If you ask your team to get predictable, and they will do the same thing over and over again, without the variance necessary to adjust for “conditions on the ground”. Quality will suffer. (Ask me how I know?)
Ask your team for schedule adherence, and they’ll throw quality away, and you’ll ship shite code. (Again, ask me how I know?)
Measurement influences, so it’s critical to think about what behavior you want before you start measuring anything.
I’ve been working through a “balanced scorecard” approach for a big team of OPD contractors I manage. One interesting metric we’re working on is, broadly put, attrition.
This one is real interesting. The job market in India, where this team is located, is very hot. So take it as a given that there will be high attrition. We also hire low on the food chain – young engineers with only 2 to 4 years experience. This population job hops, no matter where they are on the planet. So, again, take it as a given that there will be “industry average” attrition.
So, what do you measure here? Do you count attrition, and hold the team accountable to keep attrition levels below the industry average? Sure. That’s where I started. But it doesn’t really get you the behavior you want.
Let’s talk about what a “good” behavior would be here…
Start a few steps back -- why is attrition viewed as bad?
Because you lose the investment you’ve made in ramping someone up.
Would attrition be bad if the ramp time was zero?
Only a little.
So, what’s bad isn’t attrition itself, but the lowered productivity associated with staff churn, right? Right.
If you accept that assertion, then what’s important is not attrition, but resiliency. The ability to absorb staff loss without a decrease in productivity.
If that is true, measuring attrition will result in a sub-optimal behavior. If your management team focuses on “keeping people”, you’ll probably lower your attrition, maybe even below the industry standard. But what of it? When you do lose someone, can the organization absorb the hit? My assertion is that 1 staff turnover with no resiliency planning is probably worse than 10 staff turnovers in a highly resilient organization. I’d also assert that “presaged” attrition is easier to manage than “surprise” attrition. Lastly, I’d offer that attrition of “freshers” is way less damaging than attrition of key senior staff.
So, what you want is for your team to keep key staff around, and to have a way to manage knowledge-capture and process definition. You have to pay attention to new staff induction, so that in the face of inevitable attrition, you still keep your team cranking out piles and steaming piles of the shite code you’ve made inevitable with your idiotic KLOC metric.
So, a good metric program here would be something like:
- Key Staff – Managed Attrition
- Key Staff – Surprise Attrition
- Fresher – Managed Attrition
- Fresher – Surprise Attrition
- Staff Recruiting Latency (how long to fill an open req)
- Induction Efficiency (how long to “perceived” contribution for a new staffer)
Also, it’s obvious but attrition is when people quit, not when they’re fired. Firing people is good for teams, when it’s done fairly.

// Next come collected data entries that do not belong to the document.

-- ==== Sys2Proof/Laws/Utf8.lean ====
section
/-! SUPPORT. The validator's loop against the automaton run over a byte list. -/

namespace Sys2Proof.Machine

open Sys2Proof.Safety

@[simp] theorem runUtf8_nil (t : Utf8State) : runUtf8 t [] = t := rfl

@[simp] theorem runUtf8_cons (t : Utf8State) (b : Byte) (bs : List Byte) :
    runUtf8 t (b :: bs) = runUtf8 (delta t b) bs := rfl

theorem runUtf8_append (t : Utf8State) (xs ys : List Byte) :
    runUtf8 t (xs ++ ys) = runUtf8 (runUtf8 t xs) ys := by simp [runUtf8]

/-- REJECT is sticky. -/
@[simp] theorem runUtf8_reject (bs : List Byte) : runUtf8 .reject bs = .reject := by
  induction bs with
  | nil => rfl
  | cons c cs ih => simpa [delta] using ih

theorem byteIn_iff (b : Byte) (lo hi : Nat) : byteIn b lo hi = true ↔ within b lo hi := by simp [byteIn, within]

/-- A run that stays out of REJECT ends. -/
theorem feed_ends (t : Utf8State) (i : Nat) (bs : List Byte) (h : runUtf8 t bs ≠ .reject) :
    feed t i bs = .ends (runUtf8 t bs) := by
  induction bs generalizing t i with
  | nil => rfl
  | cons b bs ih =>
    have hd : delta t b ≠ .reject := by
      intro e
      rw [runUtf8_cons, e, runUtf8_reject] at h
      exact h rfl
    simp only [feed, hd, if_false]
    exact ih _ _ h

/-- The loop stops at the first byte that rejects. -/
theorem feed_rejects (t : Utf8State) (i : Nat) (before after : List Byte) (b : Byte) (h : runUtf8 t before ≠ .reject)
    (hd : delta (runUtf8 t before) b = .reject) :
    feed t i (before ++ b :: after) = .rejects (i + before.length) (runUtf8 t before) := by
  induction before generalizing t i with
  | nil =>
    simp only [runUtf8_nil] at hd
    simp [feed, hd]
  | cons c cs ih =>
    have hc : delta t c ≠ .reject := by
      intro e
      rw [runUtf8_cons, e, runUtf8_reject] at h
      exact h rfl
    simp only [List.cons_append, feed, hc, if_false]
    rw [ih (delta t c) (i + 1) h hd]
    simp only [runUtf8_cons, List.length_cons]
    congr 1
    omega

/-- A run that ends in REJECT has a first rejecting byte. -/
theorem runUtf8_first_reject (t : Utf8State) (bs : List Byte) (ht : t ≠ .reject) (h : runUtf8 t bs = .reject) :
    ∃ before b after, bs = before ++ b :: after ∧ runUtf8 t before ≠ .reject ∧
      delta (runUtf8 t before) b = .reject := by
  induction bs generalizing t with
  | nil => exact absurd h ht
  | cons c cs ih =>
    by_cases hc : delta t c = .reject
    · exact ⟨[], c, cs, rfl, ht, hc⟩
    · obtain ⟨before, b, after, h1, h2, h3⟩ := ih (delta t c) hc h
      exact ⟨c :: before, b, after, by simp [h1], h2, h3⟩

end Sys2Proof.Machine
end

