-- ==== Sys2Proof/Tests/Slice0.lean ====
section
/-! SUPPORT. The model's own tests: the smoke of `WellFormed`, decoding of words written out from the tables of R82, R84 and
R89, a step or two of each instruction against the vectors of 95_test_vectors.md, and, for every statement with hypotheses,
a concrete state and operands that meet them. -/

namespace Sys2Proof.Tests

open Sys2Proof.Machine Sys2Proof.Safety

/-! ## Small states -/

/-- The parameters of the vectors: `MEM_BYTES` = 0x10000, `RESET_MAX_FRAME` = 0x100000; two SIMD paths. -/
def testParams : Params :=
  { memBytesLess16 := 0xFFF0, memBase := 0, regBase := 0x20000, hasV128 := true, hasV256 := true, hasV512 := false,
    resetMaxFrameLess1 := 0xFFFFF }

/-- The block after reset with those parameters, no byte of memory known. -/
def blank : State := State.powerOn testParams []

/-- The bytes at 0x100 as the slice, 0x800 as the destination, and a `CTRL` word. -/
def buffered (ctrl : Word) (bs : List Byte) : State :=
  { blank with
    ctrl := Ctrl.ofWord ctrl, mem := Memory.writeBytes [] 0x100 bs, aSrc := 0x100, aDst := 0x800,
    aLen := BitVec.ofNat 64 bs.length }

/-- A payload at 0x100, a header and a key for SER to 0x400. -/
def outbound (ctrl : Word) (h : Byte) (bs : List Byte) (key : BitVec 32) : State :=
  { buffered ctrl bs with txHdr := h, key := key, aDst := 0x400 }

/-- A command pending, with moves of the host waiting and a schedule. -/
def pendingWith (w : Word) (queue : List HostMove) (turns : List Agent) : State :=
  { (buffered 0x5 [0x41, 0x42]).issue w with port := { queue := queue, reads := [] }, turns := turns }

/-- The state after an instruction. -/
def after (i : Instr) (s : State) : State :=
  match exec i s with
  | .next t => t
  | .fault _ => s
  | .refused _ => s

/-- The state after a step. -/
def stepped (s : State) : State :=
  match step s with
  | .next t => t
  | .fault _ => s
  | .refused _ => s

/-- `STATUS` as the host reads it. -/
def statusWord (s : State) : Word := s.regRead 0x030

/-- "Hello". -/
def hello : List Byte := [0x48, 0x65, 0x6C, 0x6C, 0x6F]

/-- Scenario 2 of the source: masked text "Hello" (vector W3). -/
def maskedHello : List Byte := [0x81, 0x85, 0x37, 0xFA, 0x21, 0x3D, 0x7F, 0x9F, 0x4D, 0x51, 0x58]

/-! ## WellFormed: a phase that no two bits hold is refused (R148) -/

theorem test_wf_phase_four : (Instr.mask 4).wf = false := by decide
theorem test_wf_phase_three : (Instr.mask 3).wf = true := by decide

Counting that as attrition means you create an inventive program that encourages managers to keep bad hires on the team forever.
Maybe you create a modification of the above instrument panel, and add something about quits or fires in the first 90 days, which could get at whether the management team is hiring the right people in the first place.
Anyway, my point, expressed succinctly, is that you can’t measure people without influencing their behavior (presuming they know you’re measuring them and that they give a shit). If you keep this in mind, you can steer them in a direction you presume to be subjectively “good”. If you forget this, you run a big risk that your measurement will induce behavior antithetical to your intent… Because, as Deming said, if you measure something, it will generally “improve”. (For very loose definitions of “improve”)